Create a network with n randomly selected edges for possible proposed mappings.

Parameters:

components (Iterable[Component]) – the ligands to include in the LigandNetwork

Returns:

a complex network.

Return type:

LigandNetwork

class konnektor.network_planners.generators.clustered_network_generator.StarrySkyNetworkGenerator(mappers: ~gufe.mapping.atom_mapper.AtomMapper | list[~gufe.mapping.atom_mapper.AtomMapper], scorer, clusterer: ~konnektor.network_tools.clustering._abstract_clusterer._AbstractClusterer = <konnektor.network_tools.clustering.component_diversity_clustering.ComponentsDiversityClusterer object>, n_processes: int = 1, progress: bool = False)#

Bases: ClusteredNetworkGenerator

The StarrySkyNetworkGenerator is an advanced network algorithm, that clusters the provided Component s and builds up a network from this.

The approach follows the following steps: 1. Component clustering: a. Translate the Molecules into Morgan Fingerprints. (default) b. Cluster the Morgan Fingerprints with HDBSCAN. (default) 2. Build Sub-Star Networks in each Cluster using the StarNetworkGenerator. 3. Concatenate the Sub-Star Networks to the final Starry Sky Network, with 3 Transformations per cluster pair using the MSTConcatenator.

This approach allows in comparison to the Star Network, to build a network containing multiple centers imopoving the graph score. Still adding a limited amount of Transformation s increasing the computational cost, but not as much Transformations as with the Twin Star Network would be generated. So the Starry Sky Network is a compromise betwen graph score optimization and number of Transformations.

Parameters:
  • mapper (Union[AtomMapper, list[AtomMapper]]) – the atom mapper is required, to define the connection between two ‘Component’s

  • scorer (AtomMappingScorer) – scoring function evaluating an AtomMapping, and giving a score between [0,1]

  • clusterer (ComponentsDiversityClusterer) – This class is seperating the Component s along the first dimension.

  • progress (bool, optional) – if True a progress bar will be displayed. (default: False)

  • n_processes (int) – number of processes that can be used for the network generation. (default: 1)

konnektor.network_planners.concatenators#

class konnektor.network_planners.concatenators.mst_concatenator.MstConcatenator(mappers: AtomMapper | list[AtomMapper], scorer, n_connecting_edges: int = 2, n_processes: int = 1, _initial_edge_lister: NetworkConcatenator = None)#

Bases: NetworkConcatenator

A NetworkConcatenator that connects two Networks with a Kruskal-like approach, up to the number of connecting edges.

Parameters:
  • mapper (AtomMapper) – the atom mapper is required, to define the connection between two ligands.
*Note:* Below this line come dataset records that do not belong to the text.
@[simp] theorem State.setScreen_powered (k : Screen) (r : ScreenRecord) : (s.setScreen k r).powered = s.powered := rfl
@[simp] theorem State.setScreen_mode (k : Screen) (r : ScreenRecord) : (s.setScreen k r).mode = s.mode := rfl
@[simp] theorem State.setScreen_now (k : Screen) (r : ScreenRecord) : (s.setScreen k r).now = s.now := rfl
@[simp] theorem State.setScreen_lp (k : Screen) (r : ScreenRecord) : (s.setScreen k r).lp = s.lp := rfl
@[simp] theorem State.setScreen_channels (k : Screen) (r : ScreenRecord) : (s.setScreen k r).channels = s.channels := rfl
@[simp] theorem State.setScreen_nodes (k : Screen) (r : ScreenRecord) : (s.setScreen k r).nodes = s.nodes := rfl
@[simp] theorem State.setScreen_blanking (k : Screen) (r : ScreenRecord) : (s.setScreen k r).blanking = s.blanking := rfl
@[simp] theorem State.setScreen_wells (k : Screen) (r : ScreenRecord) : (s.setScreen k r).wells = s.wells := rfl
@[simp] theorem State.setScreen_pumps (k : Screen) (r : ScreenRecord) : (s.setScreen k r).pumps = s.pumps := rfl
@[simp] theorem State.setScreen_duty (k : Screen) (r : ScreenRecord) : (s.setScreen k r).duty = s.duty := rfl
@[simp] theorem State.setScreen_budget (k : Screen) (r : ScreenRecord) : (s.setScreen k r).budget = s.budget := rfl
@[simp] theorem State.setScreen_screens (k : Screen) (r : ScreenRecord) : (s.setScreen k r).screens = s.screens.set k r := rfl
@[simp] theorem State.setScreen_hourAt (k : Screen) (r : ScreenRecord) : (s.setScreen k r).hourAt = s.hourAt := rfl
@[simp] theorem State.setScreen_points (k : Screen) (r : ScreenRecord) : (s.setScreen k r).points = s.points := rfl
@[simp] theorem State.setScreen_ssu (k : Screen) (r : ScreenRecord) : (s.setScreen k r).ssu = s.ssu := rfl
@[simp] theorem State.setScreen_elr (k : Screen) (r : ScreenRecord) : (s.setScreen k r).elr = s.elr := rfl
@[simp] theorem State.setScreen_mu (k : Screen) (r : ScreenRecord) : (s.setScreen k r).mu = s.mu := rfl
@[simp] theorem State.setScreen_tables (k : Screen) (r : ScreenRecord) : (s.setScreen k r).tables = s.tables := rfl
@[simp] theorem State.setScreen_store (k : Screen) (r : ScreenRecord) : (s.setScreen k r).store = s.store := rfl
@[simp] theorem State.setScreen_raised (k : Screen) (r : ScreenRecord) : (s.setScreen k r).raised = s.raised := rfl
@[simp] theorem State.setScreen_pending (k : Screen) (r : ScreenRecord) : (s.setScreen k r).pending = s.pending := rfl
@[simp] theorem State.setScreen_free (k : Screen) (r : ScreenRecord) : (s.setScreen k r).free = s.free := rfl

@[simp] theorem State.setPoint_powered (o : Point) (r : PointRecord) : (s.setPoint o r).powered = s.powered := rfl
@[simp] theorem State.setPoint_mode (o : Point) (r : PointRecord) : (s.setPoint o r).mode = s.mode := rfl
@[simp] theorem State.setPoint_now (o : Point) (r : PointRecord) : (s.setPoint o r).now = s.now := rfl
@[simp] theorem State.setPoint_lp (o : Point) (r : PointRecord) : (s.setPoint o r).lp = s.lp := rfl
@[simp] theorem State.setPoint_channels (o : Point) (r : PointRecord) : (s.setPoint o r).channels = s.channels := rfl
@[simp] theorem State.setPoint_nodes (o : Point) (r : PointRecord) : (s.setPoint o r).nodes = s.nodes := rfl
@[simp] theorem State.setPoint_blanking (o : Point) (r : PointRecord) : (s.setPoint o r).blanking = s.blanking := rfl
@[simp] theorem State.setPoint_wells (o : Point) (r : PointRecord) : (s.setPoint o r).wells = s.wells := rfl
@[simp] theorem State.setPoint_pumps (o : Point) (r : PointRecord) : (s.setPoint o r).pumps = s.pumps := rfl
@[simp] theorem State.setPoint_duty (o : Point) (r : PointRecord) : (s.setPoint o r).duty = s.duty := rfl
@[simp] theorem State.setPoint_budget (o : Point) (r : PointRecord) : (s.setPoint o r).budget = s.budget := rfl
@[simp] theorem State.setPoint_screens (o : Point) (r : PointRecord) : (s.setPoint o r).screens = s.screens := rfl
@[simp] theorem State.setPoint_hourAt (o : Point) (r : PointRecord) : (s.setPoint o r).hourAt = s.hourAt := rfl
@[simp] theorem State.setPoint_points (o : Point) (r : PointRecord) : (s.setPoint o r).points = s.points.set o r := rfl
@[simp] theorem State.setPoint_ssu (o : Point) (r : PointRecord) : (s.setPoint o r).ssu = s.ssu := rfl
@[simp] theorem State.setPoint_elr (o : Point) (r : PointRecord) : (s.setPoint o r).elr = s.elr := rfl
@[simp] theorem State.setPoint_mu (o : Point) (r : PointRecord) : (s.setPoint o r).mu = s.mu := rfl
@[simp] theorem State.setPoint_tables (o : Point) (r : PointRecord) : (s.setPoint o r).tables = s.tables := rfl
@[simp] theorem State.setPoint_store (o : Point) (r : PointRecord) : (s.setPoint o r).store = s.store := rfl
@[simp] theorem State.setPoint_raised (o : Point) (r : PointRecord) : (s.setPoint o r).raised = s.raised := rfl
@[simp] theorem State.setPoint_pending (o : Point) (r : PointRecord) : (s.setPoint o r).pending = s.pending := rfl
@[simp] theorem State.setPoint_free (o : Point) (r : PointRecord) : (s.setPoint o r).free = s.free := rfl

@[simp] theorem State.setElr_powered (l : EventLog) : (s.setElr l).powered = s.powered := rfl
@[simp] theorem State.setElr_mode (l : EventLog) : (s.setElr l).mode = s.mode := rfl
@[simp] theorem State.setElr_now (l : EventLog) : (s.setElr l).now = s.now := rfl
@[simp] theorem State.setElr_lp (l : EventLog) : (s.setElr l).lp = s.lp := rfl
@[simp] theorem State.setElr_channels (l : EventLog) : (s.setElr l).channels = s.channels := rfl
@[simp] theorem State.setElr_nodes (l : EventLog) : (s.setElr l).nodes = s.nodes := rfl
@[simp] theorem State.setElr_blanking (l : EventLog) : (s.setElr l).blanking = s.blanking := rfl
@[simp] theorem State.setElr_wells (l : EventLog) : (s.setElr l).wells = s.wells := rfl
@[simp] theorem State.setElr_pumps (l : EventLog) : (s.setElr l).pumps = s.pumps := rfl
@[simp] theorem State.setElr_duty (l : EventLog) : (s.setElr l).duty = s.duty := rfl
@[simp] theorem State.setElr_budget (l : EventLog) : (s.setElr l).budget = s.budget := rfl
@[simp] theorem State.setElr_screens (l : EventLog) : (s.setElr l).screens = s.screens := rfl
@[simp] theorem State.setElr_hourAt (l : EventLog) : (s.setElr l).hourAt = s.hourAt := rfl
@[simp] theorem State.setElr_points (l : EventLog) : (s.setElr l).points = s.points := rfl
@[simp] theorem State.setElr_ssu (l : EventLog) : (s.setElr l).ssu = s.ssu := rfl
@[simp] theorem State.setElr_elr (l : EventLog) : (s.setElr l).elr = l := rfl
@[simp] theorem State.setElr_mu (l : EventLog) : (s.setElr l).mu = s.mu := rfl
@[simp] theorem State.setElr_tables (l : EventLog) : (s.setElr l).tables = s.tables := rfl
@[simp] theorem State.setElr_store (l : EventLog) : (s.setElr l).store = s.store := rfl
@[simp] theorem State.setElr_raised (l : EventLog) : (s.setElr l).raised = s.raised := rfl
@[simp] theorem State.setElr_pending (l : EventLog) : (s.setElr l).pending = s.pending := rfl
@[simp] theorem State.setElr_free (l : EventLog) : (s.setElr l).free = s.free := rfl

@[simp] theorem State.setLp_powered (l : Loop) : (s.setLp l).powered = s.powered := rfl
@[simp] theorem State.setLp_mode (l : Loop) : (s.setLp l).mode = s.mode := rfl
@[simp] theorem State.setLp_now (l : Loop) : (s.setLp l).now = s.now := rfl
@[simp] theorem State.setLp_lp (l : Loop) : (s.setLp l).lp = l := rfl
@[simp] theorem State.setLp_channels (l : Loop) : (s.setLp l).channels = s.channels := rfl
@[simp] theorem State.setLp_nodes (l : Loop) : (s.setLp l).nodes = s.nodes := rfl
@[simp] theorem State.setLp_blanking (l : Loop) : (s.setLp l).blanking = s.blanking := rfl
@[simp] theorem State.setLp_wells (l : Loop) : (s.setLp l).wells = s.wells := rfl
@[simp] theorem State.setLp_pumps (l : Loop) : (s.setLp l).pumps = s.pumps := rfl
@[simp] theorem State.setLp_duty (l : Loop) : (s.setLp l).duty = s.duty := rfl
@[simp] theorem State.setLp_budget (l : Loop) : (s.setLp l).budget = s.budget := rfl
@[simp] theorem State.setLp_screens (l : Loop) : (s.setLp l).screens = s.screens := rfl
@[simp] theorem State.setLp_hourAt (l : Loop) : (s.setLp l).hourAt = s.hourAt := rfl
@[simp] theorem State.setLp_points (l : Loop) : (s.setLp l).points = s.points := rfl
@[simp] theorem State.setLp_ssu (l : Loop) : (s.setLp l).ssu = s.ssu := rfl
@[simp] theorem State.setLp_elr (l : Loop) : (s.setLp l).elr = s.elr := rfl
@[simp] theorem State.setLp_mu (l : Loop) : (s.setLp l).mu = s.mu := rfl
@[simp] theorem State.setLp_tables (l : Loop) : (s.setLp l).tables = s.tables := rfl
@[simp] theorem State.setLp_store (l : Loop) : (s.setLp l).store = s.store := rfl
@[simp] theorem State.setLp_raised (l : Loop) : (s.setLp l).raised = s.raised := rfl
@[simp] theorem State.setLp_pending (l : Loop) : (s.setLp l).pending = s.pending := rfl
@[simp] theorem State.setLp_free (l : Loop) : (s.setLp l).free = s.free := rfl

@[simp] theorem State.raise_powered (e : Instr) : (s.raise e).powered = s.powered := rfl
@[simp] theorem State.raise_mode (e : Instr) : (s.raise e).mode = s.mode := rfl
@[simp] theorem State.raise_now (e : Instr) : (s.raise e).now = s.now := rfl
@[simp] theorem State.raise_lp (e : Instr) : (s.raise e).lp = s.lp := rfl
@[simp] theorem State.raise_channels (e : Instr) : (s.raise e).channels = s.channels := rfl
@[simp] theorem State.raise_nodes (e : Instr) : (s.raise e).nodes = s.nodes := rfl
@[simp] theorem State.raise_blanking (e : Instr) : (s.raise e).blanking = s.blanking := rfl
@[simp] theorem State.raise_wells (e : Instr) : (s.raise e).wells = s.wells := rfl
@[simp] theorem State.raise_pumps (e : Instr) : (s.raise e).pumps = s.pumps := rfl
@[simp] theorem State.raise_duty (e : Instr) : (s.raise e).duty = s.duty := rfl
@[simp] theorem State.raise_budget (e : Instr) : (s.raise e).budget = s.budget := rfl
@[simp] theorem State.raise_screens (e : Instr) : (s.raise e).screens = s.screens := rfl
@[simp] theorem State.raise_hourAt (e : Instr) : (s.raise e).hourAt = s.hourAt := rfl
@[simp] theorem State.raise_points (e : Instr) : (s.raise e).points = s.points := rfl
@[simp] theorem State.raise_ssu (e : Instr) : (s.raise e).ssu = s.ssu := rfl
@[simp] theorem State.raise_elr (e : Instr) : (s.raise e).elr = s.elr := rfl
@[simp] theorem State.raise_mu (e : Instr) : (s.raise e).mu = s.mu := rfl
@[simp] theorem State.raise_tables (e : Instr) : (s.raise e).tables = s.tables := rfl
@[simp] theorem State.raise_store (e : Instr) : (s.raise e).store = s.store := rfl
@[simp] theorem State.raise_raised (e : Instr) : (s.raise e).raised = s.raised ++ [e] := rfl
@[simp] theorem State.raise_pending (e : Instr) : (s.raise e).pending = s.pending := rfl
@[simp] theorem State.raise_free (e : Instr) : (s.raise e).free = s.free := rfl

@[simp] theorem State.submit_powered (b : RecordBody) : (s.submit b).powered = s.powered := rfl
@[simp] theorem State.submit_mode (b : RecordBody) : (s.submit b).mode = s.mode := rfl
@[simp] theorem State.submit_now (b : RecordBody) : (s.submit b).now = s.now := rfl
@[simp] theorem State.submit_lp (b : RecordBody) : (s.submit b).lp = s.lp := rfl
@[simp] theorem State.submit_channels (b : RecordBody) : (s.submit b).channels = s.channels := rfl
@[simp] theorem State.submit_nodes (b : RecordBody) : (s.submit b).nodes = s.nodes := rfl
@[simp] theorem State.submit_blanking (b : RecordBody) : (s.submit b).blanking = s.blanking := rfl
@[simp] theorem State.submit_wells (b : RecordBody) : (s.submit b).wells = s.wells := rfl
@[simp] theorem State.submit_pumps (b : RecordBody) : (s.submit b).pumps = s.pumps := rfl
@[simp] theorem State.submit_duty (b : RecordBody) : (s.submit b).duty = s.duty := rfl
@[simp] theorem State.submit_budget (b : RecordBody) : (s.submit b).budget = s.budget := rfl
@[simp] theorem State.submit_screens (b : RecordBody) : (s.submit b).screens = s.screens := rfl
@[simp] theorem State.submit_hourAt (b : RecordBody) : (s.submit b).hourAt = s.hourAt := rfl
@[simp] theorem State.submit_points (b : RecordBody) : (s.submit b).points = s.points := rfl
@[simp] theorem State.submit_ssu (b : RecordBody) : (s.submit b).ssu = s.ssu := rfl
@[simp] theorem State.submit_elr (b : RecordBody) : (s.submit b).elr = s.elr := rfl
@[simp] theorem State.submit_mu (b : RecordBody) : (s.submit b).mu = s.mu := rfl
@[simp] theorem State.submit_tables (b : RecordBody) : (s.submit b).tables = s.tables := rfl
@[simp] theorem State.submit_store (b : RecordBody) : (s.submit b).store = s.store := rfl
@[simp] theorem State.submit_raised (b : RecordBody) : (s.submit b).raised = s.raised ++ [.recordSubmission b] := rfl
@[simp] theorem State.submit_pending (b : RecordBody) : (s.submit b).pending = s.pending := rfl
@[simp] theorem State.submit_free (b : RecordBody) : (s.submit b).free = s.free := rfl

@[simp] theorem State.raiseAll_powered (es : List Instr) : (s.raiseAll es).powered = s.powered := rfl
@[simp] theorem State.raiseAll_mode (es : List Instr) : (s.raiseAll es).mode = s.mode := rfl
@[simp] theorem State.raiseAll_now (es : List Instr) : (s.raiseAll es).now = s.now := rfl
@[simp] theorem State.raiseAll_lp (es : List Instr) : (s.raiseAll es).lp = s.lp := rfl
@[simp] theorem State.raiseAll_channels (es : List Instr) : (s.raiseAll es).channels = s.channels := rfl
@[simp] theorem State.raiseAll_nodes (es : List Instr) : (s.raiseAll es).nodes = s.nodes := rfl
@[simp] theorem State.raiseAll_blanking (es : List Instr) : (s.raiseAll es).blanking = s.blanking := rfl
@[simp] theorem State.raiseAll_wells (es : List Instr) : (s.raiseAll es).wells = s.wells := rfl
@[simp] theorem State.raiseAll_pumps (es : List Instr) : (s.raiseAll es).pumps = s.pumps := rfl
@[simp] theorem State.raiseAll_duty (es : List Instr) : (s.raiseAll es).duty = s.duty := rfl
@[simp] theorem State.raiseAll_budget (es : List Instr) : (s.raiseAll es).budget = s.budget := rfl
@[simp] theorem State.raiseAll_screens (es : List Instr) : (s.raiseAll es).screens = s.screens := rfl
@[simp] theorem State.raiseAll_hourAt (es : List Instr) : (s.raiseAll es).hourAt = s.hourAt := rfl
@[simp] theorem State.raiseAll_points (es : List Instr) : (s.raiseAll es).points = s.points := rfl
@[simp] theorem State.raiseAll_ssu (es : List Instr) : (s.raiseAll es).ssu = s.ssu := rfl
@[simp] theorem State.raiseAll_elr (es : List Instr) : (s.raiseAll es).elr = s.elr := rfl
@[simp] theorem State.raiseAll_mu (es : List Instr) : (s.raiseAll es).mu = s.mu := rfl
@[simp] theorem State.raiseAll_tables (es : List Instr) : (s.raiseAll es).tables = s.tables := rfl
@[simp] theorem State.raiseAll_store (es : List Instr) : (s.raiseAll es).store = s.store := rfl
@[simp] theorem State.raiseAll_raised (es : List Instr) : (s.raiseAll es).raised = s.raised ++ es := rfl
@[simp] theorem State.raiseAll_pending (es : List Instr) : (s.raiseAll es).pending = s.pending := rfl
@[simp] theorem State.raiseAll_free (es : List Instr) : (s.raiseAll es).free = s.free := rfl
  • scorer (AtomMappingScorer) – scoring function evaluating an atom mapping, and giving a score between [0,1].

  • n_connecting_edges (int, optional) – maximum number of connecting edges. (default: 2)

  • n_processes (int) – number of processes that can be used for the network generation. (default: 1)

concatenate_networks(ligand_networks: Iterable[LigandNetwork]) LigandNetwork#

Concatenate the given networks.

Parameters:

ligand_networks (Iterable[LigandNetwork]) – an iterable of ligand networks, that shall be connected.

Returns:

returns a concatenated LigandNetwork object, containing all networks.

Return type:

LigandNetwork